Despite a few reviews on fluorescent porous materials and their applications[18-21], comprehensive summaries specifically focusing on fluorescent organic cages are still missing. This paper aims to highlight the design and synthesis strategies of fluorescent organic cages and, more importantly, their recent application cases. We hope the structure-property relationship that could be extracted from the case studies will provide guidance for the design of new fluorescent organic cages or, more broadly, fluorescent porous materials in the future [Figure 1].

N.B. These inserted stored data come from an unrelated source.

-- ==== Sys2Proof/Machine/Power.lean ====
section
/-!
DEFINITION. Machine/Power.lean: power and self-test (R526 to R534), supply dips (R498, R499, R555), the button, the latch
and planned removal (R492, R557 to R560), the junction limit (R563), and a self-fence at its boundary (R480).
-/

namespace Sys2Proof.Machine

/-! ### What loses its contents with power -/

/-- Registers of the main domain: all but the SVC and PWR blocks, and but what a hub's flash keeps (R427). -/
def isMainReg (off : Nat) : Bool :=
  decide (0x010000 ≤ off) && !(decide (0x020000 ≤ off) && decide (off < 0x030000))
    && !(decide (0x088200 ≤ off) && decide (off < 0x088300)) && !(decide (0x08C200 ≤ off) && decide (off < 0x08C300))

/-- The mailbox command in progress ends when the main domain goes down: it is no longer accepted (R537). -/
def State.dropCommand (s : State) : State :=
  match s.svc.mbox.st, s.svc.mbox.job with
  | .busy, some _ => s.mboxEnd .refused 1
  | _, _ => s

/-- The main domain loses power or is reset (R498, R555, R559): memory, stores, contexts, the job and every register of
the main domain return to reset. Flash, NOR flash and the standby domain with its ring stay (R543). -/
def State.mainDown (s : State) : State :=
  let s := s.dropCommand
  let st : SvcSt := match s.svc.st with
    | .unusable => .unusable
    | _ => .standby
  let svc := { s.svc with st := st, formed := [], spares := [], bist := Svc.reset.bist }
  let pins := { s.pins with rails := false, pcieTrained := false, forced := false }
  { State.reset with
    regs := s.regs.filter (fun e => !isMainReg e.1), flash := s.flash, gens := s.gens, svc := svc, pins := pins
    capInForce := s.capInForce, nextOp := s.nextOp, sent := s.sent, freeCounter := s.freeCounter, pending := s.pending }

/-- Put the main input. -/
def State.setInput (s : State) (v : Nat) : State := s.put Reg.PWR_INPUT_MAIN v

/-- Add a supply event to the log (R542): 0 warn, 1 recover, 2 timeout, 3 reset. -/
def State.supplyLog (s : State) (kind lowest us : Nat) : State :=
  let e : SupplyEvt :=
    { beat := BitVec.ofNat 48 s.beat, kind := BitVec.ofNat 8 kind, lowest := BitVec.ofNat 16 lowest
      length := BitVec.ofNat 32 us }
  { s with svc := { s.svc with supply := (e :: s.svc.supply).take 15 } }

/-- The lowest input reported since the guard's warning. -/
def State.lowestInput (s : State) (v : Nat) : Nat :=
  match s.svc.supply with
  | e :: _ => if e.kind = 0 then min v e.lowest.toNat else v
  | [] => v

/-! ### Stages 1 to 4 (R526, R527, R534, R41, R23) -/

/-- STANDBY_POWER_UP (R526 stage 1): the standby domain leaves reset and reads its straps. What NOR flash and flash hold
has lasted; the standby input is measured, a free value. -/
def execStandbyPowerUp (feed : BitVec 4) (hubpos : List (BitVec 2)) (latchClosed seated : Bool) (s : State) :
    Host.Outcome State Fault Refusal :=
  .next (if s.pins.stby then s
    else
      let bad := (List.range 4).filter (fun h => hubpos[h]? != some (BitVec.ofNat 2 h))
      let svc := { Svc.reset with recA := s.svc.recA, recB := s.svc.recB, blobs := s.svc.blobs, feed := feed, hubBad := bad }
      let pins := { Pins.reset with stby := true, latchClosed := latchClosed, seated := seated }
      let ftl := s.regs.filter (fun e => !isMainReg e.1 && decide (0x080000 ≤ e.1))
      let s' := { State.reset with
        regs := ftl, flash := s.flash, gens := s.gens, svc := svc, pins := pins, nextOp := s.nextOp, sent := s.sent
        freeCounter := s.freeCounter, pending := s.pending }
      s'.drawn.put Reg.PWR_INPUT_STBY (Config.freeWord s'.draw).toNat)

/-- STANDBY_POWER_LOSS (R543): the standby domain goes down, and with it the main domain that it sequences. -/
def execStandbyPowerLoss (s : State) : Host.Outcome State Fault Refusal :=
  .next (
    let svc := { Svc.reset with recA := s.svc.recA, recB := s.svc.recB, blobs := s.svc.blobs }
    let pins := { Pins.reset with latchClosed := s.pins.latchClosed, seated := s.pins.seated }
    let ftl := s.regs.filter (fun e => !isMainReg e.1 && decide (0x080000 ≤ e.1))
    { State.reset with
      regs := ftl, flash := s.flash, gens := s.gens, svc := svc, pins := pins, nextOp := s.nextOp, sent := s.sent
      freeCounter := s.freeCounter, pending := s.pending })

/-- MANAGEMENT_STAGE_DONE (R526 stage 2, R41, R532, R534): with good microcode the window and the mailbox are live; a
rejected one leaves the device in standby (the manual gives MICROCODE_REJECT no DETAIL: a free value). -/
def execManagementStageDone (microcodeOk : Bool) (s : State) : Host.Outcome State Fault Refusal :=
  .next (if !s.pins.stby || s.pins.stage2 then s
    else if !microcodeOk then s.drawn.event 0x0B01 (Config.freeWord s.draw).toNat
    else
      let bad := s.svc.best.isNone
      let s := { s with pins := { s.pins with stage2 := true }, svc := { s.svc with recBad := bad } }
      if bad then s.event 0x0B04 0 else s)

/-- SEAT_INSERT (R555): SEAT_N goes low. -/
def execSeatInsert (s : State) : Host.Outcome State Fault Refusal :=
  .next { s with pins := { s.pins with seated := true } }

/-- MAIN_PATH_ON (R555): seated, and stage 2 has ended. -/
def execMainPathOn (s : State) : Host.Outcome State Fault Refusal :=
  .next (if s.pins.seated && s.pins.stage2 then { s with pins := { s.pins with pathOn := true } } else s)

/-- MAIN_GOOD (R526, R527): an input of 44.0 to 58.0 V starts the rails stage from STANDBY. -/
def execMainGood (input : BitVec 16) (s : State) : Host.Outcome State Fault Refusal :=
  let v := input.toNat
  .next (
    let s := if s.pins.pathOn then s.setInput v else s
    let standby := s.svc.st == .standby && s.pins.stage2 && s.pins.pathOn
    if standby && decide (4400 ≤ v ∧ v ≤ 5800) then { s with svc := { s.svc with st := .rails } } else s)

/-- RAILS_UP (R526 stage 4): self-test begins. Flash that has never been counted has its initial spare blocks. -/
def execRailsUp (ok : Bool) (s : State) : Host.Outcome State Fault Refusal :=
  .next (if s.svc.st = .rails ∧ ok = true then
      let svc := { s.svc with st := .bist, bist := Svc.reset.bist }
      let s := { s with svc := svc, pins := { s.pins with rails := true, okSteady := false } }
      ([0, 1] : List Nat).foldl (fun (t : State) h =>
        if t.get Reg.MT_FTL_SPARE_BLOCKS h = 0 ∧ t.flag Reg.MT_FTL_WEAR_READONLY h = false then
          t.put Reg.MT_FTL_SPARE_BLOCKS (Config.spareBlocks h) h
        else t) s
    else s)

/-! ### Stage 5: self-test (R528 to R530) -/

/-- The link of hub 0 trains once its slice has passed and PERST_N is high (R527). -/
def State.trainPcie (s : State) : State :=
  if s.pins.rails && !s.pins.perst && s.svc.bist.passed.contains 108 then
    { s with pins := { s.pins with pcieTrained := true } }
  else s

/-- A run of a slice fails (R529): the first failure has it run again, the second is final and raises BIST_FAIL. -/
def State.sliceFails (s : State) (k : Nat) (slow : Bool) : State :=
  let b := s.svc.bist
  if b.failed.contains k then s
  else if b.once.contains k then
    let b := { b with failed := b.failed ++ [k], tooLong := if slow then b.tooLong ++ [k] else b.tooLong }
    ({ s with svc := { s.svc with bist := b } }).event 0x0B02 (k + slow.toNat * 2 ^ 8)
  else { s with svc := { s.svc with bist := { b with once := k :: b.once } } }

/-- Whether a slice runs in this self-test: core slices of a group that the record fences as a whole do not (R528). -/
def State.sliceRuns (s : State) (k : Nat) : Bool :=
  let r := s.svc.best.getD FenceRec.blank
  s.svc.st == .bist && !(decide (k < 96) && (r.groups.getLsbD (k / 8) || decide (3 ≤ (fencedIn r.fenced (k / 8)).length)))

/-- BIST_SLICE_DONE (R529): a hub whose straps disagree with its fuses fails (R23). -/
def execBistSliceDone (slice : Fin 113) (pass : Bool) (s : State) : Host.Outcome State Fault Refusal :=
  let k := slice.val
  .next (if !s.sliceRuns k || s.svc.bist.passed.contains k then s
    else if pass && !(decide (108 ≤ k) && s.svc.hubBad.contains (k - 108)) then
      let b := s.svc.bist
      ({ s with svc := { s.svc with bist := { b with passed := b.passed ++ [k] } } }).trainPcie
    else s.sliceFails k false)

/-- BIST_SLICE_TIMEOUT (R529): 25 ms after its start. -/
def execBistSliceTimeout (slice : Fin 113) (s : State) : Host.Outcome State Fault Refusal :=
  let k := slice.val
  .next (if !s.sliceRuns k || s.svc.bist.passed.contains k then s else s.sliceFails k true)

/-- Every slice that runs has passed or failed. -/
def State.bistOver (s : State) : Bool :=
  (List.range 113).all (fun k => !s.sliceRuns k || s.svc.bist.passed.contains k || s.svc.bist.failed.contains k)

/-! ### Stage 6: the fence record (R530, R532) -/

/-- The record of stage 6: the union of the record in force and the failures of self-test (R532). -/
def State.unionRecord (s : State) : FenceRec :=
  let r := s.svc.best.getD FenceRec.blank
  let cores := s.svc.bist.failed.filter (fun k => decide (k < 96))
  let groups := (s.svc.bist.failed.filter (fun k => decide (96 ≤ k ∧ k < 108))).map (fun k => k - 96)
  let gm : BitVec 12 := groups.foldl (fun m g => m ||| BitVec.ofNat 12 (2 ^ g)) r.groups
  let fenced := r.fenced ||| coreMask cores ||| groupCores gm
  ({ r with fenced := fenced, groups := gm } : FenceRec).mark (coresOf (fenced &&& ~~~ r.fenced)) 1

/-- BIST_COMPLETE (R530, R532, R534): the union is fenced and the listed frames are retired; the record is written again
when it differs. A failed hub or die fabric makes the device UNUSABLE. -/
def execBistComplete (ms : BitVec 16) (s : State) : Host.Outcome State Fault Refusal :=
  .next (if s.svc.st = .bist ∧ s.bistOver = true then
      let old := s.svc.best.getD FenceRec.blank
      let r := s.unionRecord
      let groups : Tab GroupSt := (List.range 12).foldl (fun t g =>
        if r.groups.getLsbD g then Tab.set GroupSt.reset t g { Tab.get GroupSt.reset t g with whole := true } else t)
        s.groups
      let s : State := { s with groups := groups, flt := { s.flt with fenced := r.fenced } }
      let s := s.wholeGroups
      let s := r.retired.foldl (fun (s : State) f => s.setFrame f .retired) s
      let r := { r with groups := s.wholeMask }
      let s := if r = old ∨ s.svc.recBad = true then s else s.writeRecord r
      let s := (s.put Reg.SVC_BIST_MS ms.toNat).event 0x0B03 ms.toNat
      if s.svc.bist.failed.any (fun k => decide (108 ≤ k)) then
        let failed := s.svc.bist
        let s := ({ s with svc := { s.svc with st := .unusable } } : State).mainDown
        { s with svc := { s.svc with bist := failed } }
      else { s with svc := { s.svc with st := .ready } }
    else s)

/-- PERST_DEASSERT (R527). -/
def execPerstDeassert (s : State) : Host.Outcome State Fault Refusal :=
  .next ({ s with pins := { s.pins with perst := false } } : State).trainPcie

/-! ### Supply dips (R498, R499, R555) -/

/-- SUPPLY_WARNING (R498, R499): the guard begins and contributes SUPPLY while the cut has not passed. -/
def execSupplyWarning (input : BitVec 16) (s : State) : Host.Outcome State Fault Refusal :=
  let v := input.toNat
  .next (if s.pins.rails && decide (v < 4300) then
      let s := ((s.setInput v).event 0x0B50 v).supplyLog 0 v 0
      let s := if s.flt.guard then s else s.bump Reg.FLT_GUARDS_COUNT
      let s := { s with flt := { s.flt with guard := true, guardEnd := false } }
      if s.running.isSome && s.step.active then s.contribute 2 else s
    else s)

/-- SUPPLY_RECOVERY (R498): the guard ends at the next boundary; at once while the beat stands still. -/
def execSupplyRecovery (input : BitVec 16) (us : Nat) (s : State) : Host.Outcome State Fault Refusal :=
  let v := input.toNat
  .next (if s.flt.guard && decide (4400 < v) then
      let s := ((s.setInput v).event 0x0B51 (min us (2 ^ 16 - 1))).supplyLog 1 (s.lowestInput v) us
      let s := { s with flt := { s.flt with guardEnd := true } }
      if s.bt.st = .detached then s.endGuard else s
    else s)

/-- SUPPLY_RESET (R498, R527): below 40.0 V the main domain resets. -/
def execSupplyReset (input : BitVec 16) (s : State) : Host.Outcome State Fault Refusal :=
  let v := input.toNat
  let stage := s.svc.st == .rails
  .next (if (s.pins.rails || stage) && decide (v < 4000) then
      ((s.setInput v).supplyLog 3 (s.lowestInput v) 0).mainDown
    else s)

/-- GUARD_TIMEOUT (R498, R480 cause 11): a guard longer than 10 ms. -/
def execGuardTimeout (input : BitVec 16) (us : Nat) (s : State) : Host.Outcome State Fault Refusal :=
  let v := input.toNat
  .next (if s.flt.guard && decide (10000 < us) then
      (((s.setInput v).event 0x0B52 v).supplyLog 2 (s.lowestInput v) us).selfFence 11
    else s)

/-- The main path turns off: the device is lost, as under reset (R555). -/
def State.pathOff (s : State) : State :=
  let s := if s.pins.rails || s.svc.st == .rails then s.mainDown else s
  { s with pins := { s.pins with pathOn := false } }

/-- SUPPLY_OVER_TIMEOUT (R555): above 58.0 V for 1 ms. -/
def execSupplyOverTimeout (input : BitVec 16) (s : State) : Host.Outcome State Fault Refusal :=
  let v := input.toNat
  .next (if s.pins.pathOn && decide (5800 < v) then
      (((s.setInput v).put Reg.PWR_STATUS_OVER 1).event 0x0B53 v).pathOff
    else s)

/-- MAIN_OVERVOLTAGE (R555): above 60.0 V. -/
def execMainOvervoltage (input : BitVec 16) (s : State) : Host.Outcome State Fault Refusal :=
  .next (if s.pins.pathOn && decide (6000 < input.toNat) then (s.setInput input.toNat).pathOff else s)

SYNTHESIS STRATEGIES OF FLUORESCENT ORGANIC CAGES
Most fluorogens, which could be activated to emit fluorescence, are π-conjugated systems[2]. For some conjugated planar structures such as naphthalene, pyrene, porphyrin, etc., the inherent rigidity of these structures facilitates high electron delocalization capability, ensuring a high probability for ground state energy level transition to excited state transitions and the subsequent π* → π radiative relaxation[5]. For TADF to occur, corresponding molecular structures generally have charge transfer[22] and stronger spin–orbit coupling. Heteroatoms such as N or O involved could promote suitable energy gaps between excited singlet (electrons are all paired) and triplet (with unpaired electrons) states[1] in the molecular system, as the unbonded electrons on the heteroatoms offer much finer molecular energy levels compared with non-heteroatomic systems, which increases the possibility of singlet-triplet transitions. Typically, designing and preparing organic cages with fluorescence involves incorporating a series of luminescent structural units and manipulating molecular conjugation and charge transfer in the cage structure. However, a simple structure-property relationship could not summarize all the fluorescent emission phenomena, as not only the molecular structure but also molecular packing or environment would affect the light-emitting behaviors of the studied systems[2]. Thus, the generation and the mechanism of the light emissions for the fluorescent organic cages would not be discussed in detail in this review; they have already been covered in other reviews[2,23,24]. Instead, this section will focus on summarizing the fluorescent groups used to construct organic cages and the methods by which they are connected.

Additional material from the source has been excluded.